(Beginning of Raw data)

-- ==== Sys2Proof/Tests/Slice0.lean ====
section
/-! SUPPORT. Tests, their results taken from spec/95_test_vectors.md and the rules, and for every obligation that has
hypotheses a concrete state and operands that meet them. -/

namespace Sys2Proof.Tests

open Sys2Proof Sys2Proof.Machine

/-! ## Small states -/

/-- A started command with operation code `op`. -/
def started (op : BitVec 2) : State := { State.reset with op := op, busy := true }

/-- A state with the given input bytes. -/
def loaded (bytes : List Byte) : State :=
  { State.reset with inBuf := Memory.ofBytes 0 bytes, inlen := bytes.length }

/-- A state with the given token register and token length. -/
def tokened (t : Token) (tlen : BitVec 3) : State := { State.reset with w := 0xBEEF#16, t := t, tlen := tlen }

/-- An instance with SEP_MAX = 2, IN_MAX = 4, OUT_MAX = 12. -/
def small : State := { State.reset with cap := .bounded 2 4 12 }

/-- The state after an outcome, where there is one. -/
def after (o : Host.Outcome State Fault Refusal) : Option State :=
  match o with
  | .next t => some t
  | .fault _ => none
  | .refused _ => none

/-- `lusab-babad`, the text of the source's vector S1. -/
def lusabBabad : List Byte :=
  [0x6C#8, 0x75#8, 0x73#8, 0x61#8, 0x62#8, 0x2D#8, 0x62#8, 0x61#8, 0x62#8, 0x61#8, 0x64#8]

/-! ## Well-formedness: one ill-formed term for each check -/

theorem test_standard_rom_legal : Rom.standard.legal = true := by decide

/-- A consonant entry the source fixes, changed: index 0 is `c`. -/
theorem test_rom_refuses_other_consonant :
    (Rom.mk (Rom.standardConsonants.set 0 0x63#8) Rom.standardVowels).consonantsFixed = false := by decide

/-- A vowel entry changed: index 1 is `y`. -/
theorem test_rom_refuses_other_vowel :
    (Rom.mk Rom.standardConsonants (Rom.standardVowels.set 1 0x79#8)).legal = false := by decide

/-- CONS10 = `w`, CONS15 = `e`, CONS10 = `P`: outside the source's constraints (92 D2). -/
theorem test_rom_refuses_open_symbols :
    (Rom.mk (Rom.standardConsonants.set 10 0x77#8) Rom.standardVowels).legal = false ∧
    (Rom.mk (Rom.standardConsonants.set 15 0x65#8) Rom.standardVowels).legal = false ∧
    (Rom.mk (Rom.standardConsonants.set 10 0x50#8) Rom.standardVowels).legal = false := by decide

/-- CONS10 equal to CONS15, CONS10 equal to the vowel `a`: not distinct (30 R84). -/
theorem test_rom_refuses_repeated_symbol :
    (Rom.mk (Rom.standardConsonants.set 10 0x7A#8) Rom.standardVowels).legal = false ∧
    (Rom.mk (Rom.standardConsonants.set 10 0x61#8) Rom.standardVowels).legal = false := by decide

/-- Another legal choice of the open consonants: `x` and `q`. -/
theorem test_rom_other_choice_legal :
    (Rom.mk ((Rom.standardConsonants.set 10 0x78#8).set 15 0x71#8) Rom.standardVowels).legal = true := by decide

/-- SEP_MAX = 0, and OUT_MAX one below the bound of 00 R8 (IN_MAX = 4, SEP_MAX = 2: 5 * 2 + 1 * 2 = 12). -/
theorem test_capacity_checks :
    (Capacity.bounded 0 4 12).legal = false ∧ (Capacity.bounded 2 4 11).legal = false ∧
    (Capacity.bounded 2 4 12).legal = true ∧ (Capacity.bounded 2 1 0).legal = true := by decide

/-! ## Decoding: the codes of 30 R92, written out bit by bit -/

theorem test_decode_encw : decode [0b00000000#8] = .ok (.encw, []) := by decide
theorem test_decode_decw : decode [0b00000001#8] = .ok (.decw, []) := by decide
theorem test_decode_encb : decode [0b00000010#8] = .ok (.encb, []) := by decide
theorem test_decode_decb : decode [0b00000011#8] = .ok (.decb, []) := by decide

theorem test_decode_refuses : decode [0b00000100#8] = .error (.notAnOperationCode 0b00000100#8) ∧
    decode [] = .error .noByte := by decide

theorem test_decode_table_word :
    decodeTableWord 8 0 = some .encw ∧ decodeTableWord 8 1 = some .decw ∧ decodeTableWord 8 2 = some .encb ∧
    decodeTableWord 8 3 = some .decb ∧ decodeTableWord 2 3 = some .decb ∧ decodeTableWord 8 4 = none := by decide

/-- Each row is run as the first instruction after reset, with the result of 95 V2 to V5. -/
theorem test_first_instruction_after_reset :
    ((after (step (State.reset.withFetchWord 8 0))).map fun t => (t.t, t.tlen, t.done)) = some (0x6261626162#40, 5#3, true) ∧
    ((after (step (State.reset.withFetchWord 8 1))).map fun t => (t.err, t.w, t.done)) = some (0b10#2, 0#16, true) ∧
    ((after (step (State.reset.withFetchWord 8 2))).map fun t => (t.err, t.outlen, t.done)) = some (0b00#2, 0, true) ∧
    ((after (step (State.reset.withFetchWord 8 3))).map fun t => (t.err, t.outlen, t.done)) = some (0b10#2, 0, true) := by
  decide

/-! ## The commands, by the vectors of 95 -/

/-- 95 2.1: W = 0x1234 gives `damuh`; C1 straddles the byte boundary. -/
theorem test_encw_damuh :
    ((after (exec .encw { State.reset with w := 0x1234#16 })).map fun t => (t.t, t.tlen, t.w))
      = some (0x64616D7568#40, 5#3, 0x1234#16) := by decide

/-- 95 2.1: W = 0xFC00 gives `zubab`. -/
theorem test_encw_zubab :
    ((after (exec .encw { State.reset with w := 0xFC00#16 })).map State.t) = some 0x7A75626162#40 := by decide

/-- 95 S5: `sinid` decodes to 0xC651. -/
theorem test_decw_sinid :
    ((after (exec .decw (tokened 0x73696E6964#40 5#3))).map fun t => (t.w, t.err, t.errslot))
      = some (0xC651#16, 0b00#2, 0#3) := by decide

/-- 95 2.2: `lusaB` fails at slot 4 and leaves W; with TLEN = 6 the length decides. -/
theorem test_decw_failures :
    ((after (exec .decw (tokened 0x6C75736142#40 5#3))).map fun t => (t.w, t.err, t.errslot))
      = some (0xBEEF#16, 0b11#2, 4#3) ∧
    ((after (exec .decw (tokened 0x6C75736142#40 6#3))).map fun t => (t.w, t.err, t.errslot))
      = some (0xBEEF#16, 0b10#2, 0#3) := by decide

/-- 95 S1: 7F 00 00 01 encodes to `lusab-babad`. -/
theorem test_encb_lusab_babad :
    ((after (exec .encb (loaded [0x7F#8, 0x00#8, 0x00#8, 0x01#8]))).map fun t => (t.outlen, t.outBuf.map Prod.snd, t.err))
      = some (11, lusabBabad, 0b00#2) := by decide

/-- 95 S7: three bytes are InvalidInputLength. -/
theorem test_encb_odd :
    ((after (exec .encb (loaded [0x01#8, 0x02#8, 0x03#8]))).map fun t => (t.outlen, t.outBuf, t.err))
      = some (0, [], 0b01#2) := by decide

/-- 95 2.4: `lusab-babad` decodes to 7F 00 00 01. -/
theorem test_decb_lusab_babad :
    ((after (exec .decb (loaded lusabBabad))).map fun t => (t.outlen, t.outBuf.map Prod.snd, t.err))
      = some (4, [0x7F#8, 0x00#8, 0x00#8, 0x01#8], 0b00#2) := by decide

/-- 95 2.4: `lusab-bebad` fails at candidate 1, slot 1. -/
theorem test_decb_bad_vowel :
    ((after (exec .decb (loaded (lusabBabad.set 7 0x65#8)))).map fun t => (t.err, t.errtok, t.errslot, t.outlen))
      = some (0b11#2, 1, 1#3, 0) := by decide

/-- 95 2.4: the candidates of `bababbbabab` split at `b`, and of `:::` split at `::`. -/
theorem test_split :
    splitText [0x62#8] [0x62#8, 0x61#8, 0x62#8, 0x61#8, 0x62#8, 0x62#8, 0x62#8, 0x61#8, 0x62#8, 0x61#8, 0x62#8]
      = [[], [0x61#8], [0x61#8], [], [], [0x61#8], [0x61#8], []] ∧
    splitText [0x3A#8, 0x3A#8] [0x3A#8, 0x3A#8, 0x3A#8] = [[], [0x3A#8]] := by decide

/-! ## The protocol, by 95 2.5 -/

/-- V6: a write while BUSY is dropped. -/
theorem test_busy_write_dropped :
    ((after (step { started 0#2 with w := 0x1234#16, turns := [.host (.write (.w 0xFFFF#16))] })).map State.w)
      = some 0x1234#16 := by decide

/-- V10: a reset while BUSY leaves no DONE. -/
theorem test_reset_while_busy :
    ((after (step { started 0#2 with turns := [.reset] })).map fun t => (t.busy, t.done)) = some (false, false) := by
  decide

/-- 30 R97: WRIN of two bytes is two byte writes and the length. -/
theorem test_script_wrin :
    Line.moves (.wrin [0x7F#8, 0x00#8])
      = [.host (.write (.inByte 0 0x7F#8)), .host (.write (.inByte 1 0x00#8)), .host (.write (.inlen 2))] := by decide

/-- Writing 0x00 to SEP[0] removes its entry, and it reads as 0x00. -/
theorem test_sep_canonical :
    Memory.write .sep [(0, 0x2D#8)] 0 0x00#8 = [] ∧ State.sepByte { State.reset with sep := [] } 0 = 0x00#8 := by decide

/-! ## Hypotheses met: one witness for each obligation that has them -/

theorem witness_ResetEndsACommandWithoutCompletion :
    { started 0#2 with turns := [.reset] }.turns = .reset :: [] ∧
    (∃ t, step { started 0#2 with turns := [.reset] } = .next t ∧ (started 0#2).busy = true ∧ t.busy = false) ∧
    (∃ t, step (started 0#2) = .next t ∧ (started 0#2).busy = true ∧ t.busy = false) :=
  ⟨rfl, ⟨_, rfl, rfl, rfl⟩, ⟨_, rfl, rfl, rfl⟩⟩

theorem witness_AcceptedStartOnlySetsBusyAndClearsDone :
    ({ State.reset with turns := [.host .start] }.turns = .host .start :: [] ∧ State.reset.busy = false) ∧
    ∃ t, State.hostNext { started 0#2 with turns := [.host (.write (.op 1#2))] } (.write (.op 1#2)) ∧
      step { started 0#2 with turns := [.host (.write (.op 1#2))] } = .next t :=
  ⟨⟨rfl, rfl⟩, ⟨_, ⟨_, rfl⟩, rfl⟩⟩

(End of Raw data)
(Beginning of Raw data)

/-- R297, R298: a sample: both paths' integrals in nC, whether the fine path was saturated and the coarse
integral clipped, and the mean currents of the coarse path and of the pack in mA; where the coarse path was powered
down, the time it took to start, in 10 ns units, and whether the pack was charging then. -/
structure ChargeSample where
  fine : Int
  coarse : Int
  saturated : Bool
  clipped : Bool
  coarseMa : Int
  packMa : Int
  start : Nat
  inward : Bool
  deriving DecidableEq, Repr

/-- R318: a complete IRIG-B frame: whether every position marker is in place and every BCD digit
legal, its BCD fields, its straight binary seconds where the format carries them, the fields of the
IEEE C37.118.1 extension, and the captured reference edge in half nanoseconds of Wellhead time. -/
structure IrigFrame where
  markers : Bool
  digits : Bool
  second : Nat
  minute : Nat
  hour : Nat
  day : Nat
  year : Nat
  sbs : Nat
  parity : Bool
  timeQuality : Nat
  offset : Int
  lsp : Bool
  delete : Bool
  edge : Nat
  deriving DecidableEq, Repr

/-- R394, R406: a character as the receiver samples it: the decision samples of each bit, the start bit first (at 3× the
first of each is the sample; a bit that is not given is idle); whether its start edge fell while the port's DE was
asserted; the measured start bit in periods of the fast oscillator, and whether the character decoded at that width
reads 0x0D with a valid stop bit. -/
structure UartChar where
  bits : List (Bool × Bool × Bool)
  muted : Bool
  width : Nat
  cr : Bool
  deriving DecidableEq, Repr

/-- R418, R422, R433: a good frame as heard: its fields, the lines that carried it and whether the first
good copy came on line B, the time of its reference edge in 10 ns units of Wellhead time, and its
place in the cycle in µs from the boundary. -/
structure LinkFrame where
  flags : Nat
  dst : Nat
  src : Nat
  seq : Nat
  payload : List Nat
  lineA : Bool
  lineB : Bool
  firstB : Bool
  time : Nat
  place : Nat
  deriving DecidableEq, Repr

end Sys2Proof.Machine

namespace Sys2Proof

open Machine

(End of Raw data)

• [Directions for this task]: Taking the entries above, write out exactly the lines starting with the line containing "-- ==== Sys2Proof/Tests/Slice0.lean" and going on through the line containing "token length. -/", both included, and nothing else.

• [Answer to the exercise]:
-- ==== Sys2Proof/Tests/Slice0.lean ====
section
/-! SUPPORT. Tests, their results taken from spec/95_test_vectors.md and the rules, and for every obligation that has
hypotheses a concrete state and operands that meet them. -/

namespace Sys2Proof.Tests

open Sys2Proof Sys2Proof.Machine

/-! ## Small states -/

/-- A started command with operation code `op`. -/
def started (op : BitVec 2) : State := { State.reset with op := op, busy := true }

/-- A state with the given input bytes. -/
def loaded (bytes : List Byte) : State :=
  { State.reset with inBuf := Memory.ofBytes 0 bytes, inlen := bytes.length }

/-- A state with the given token register and token length. -/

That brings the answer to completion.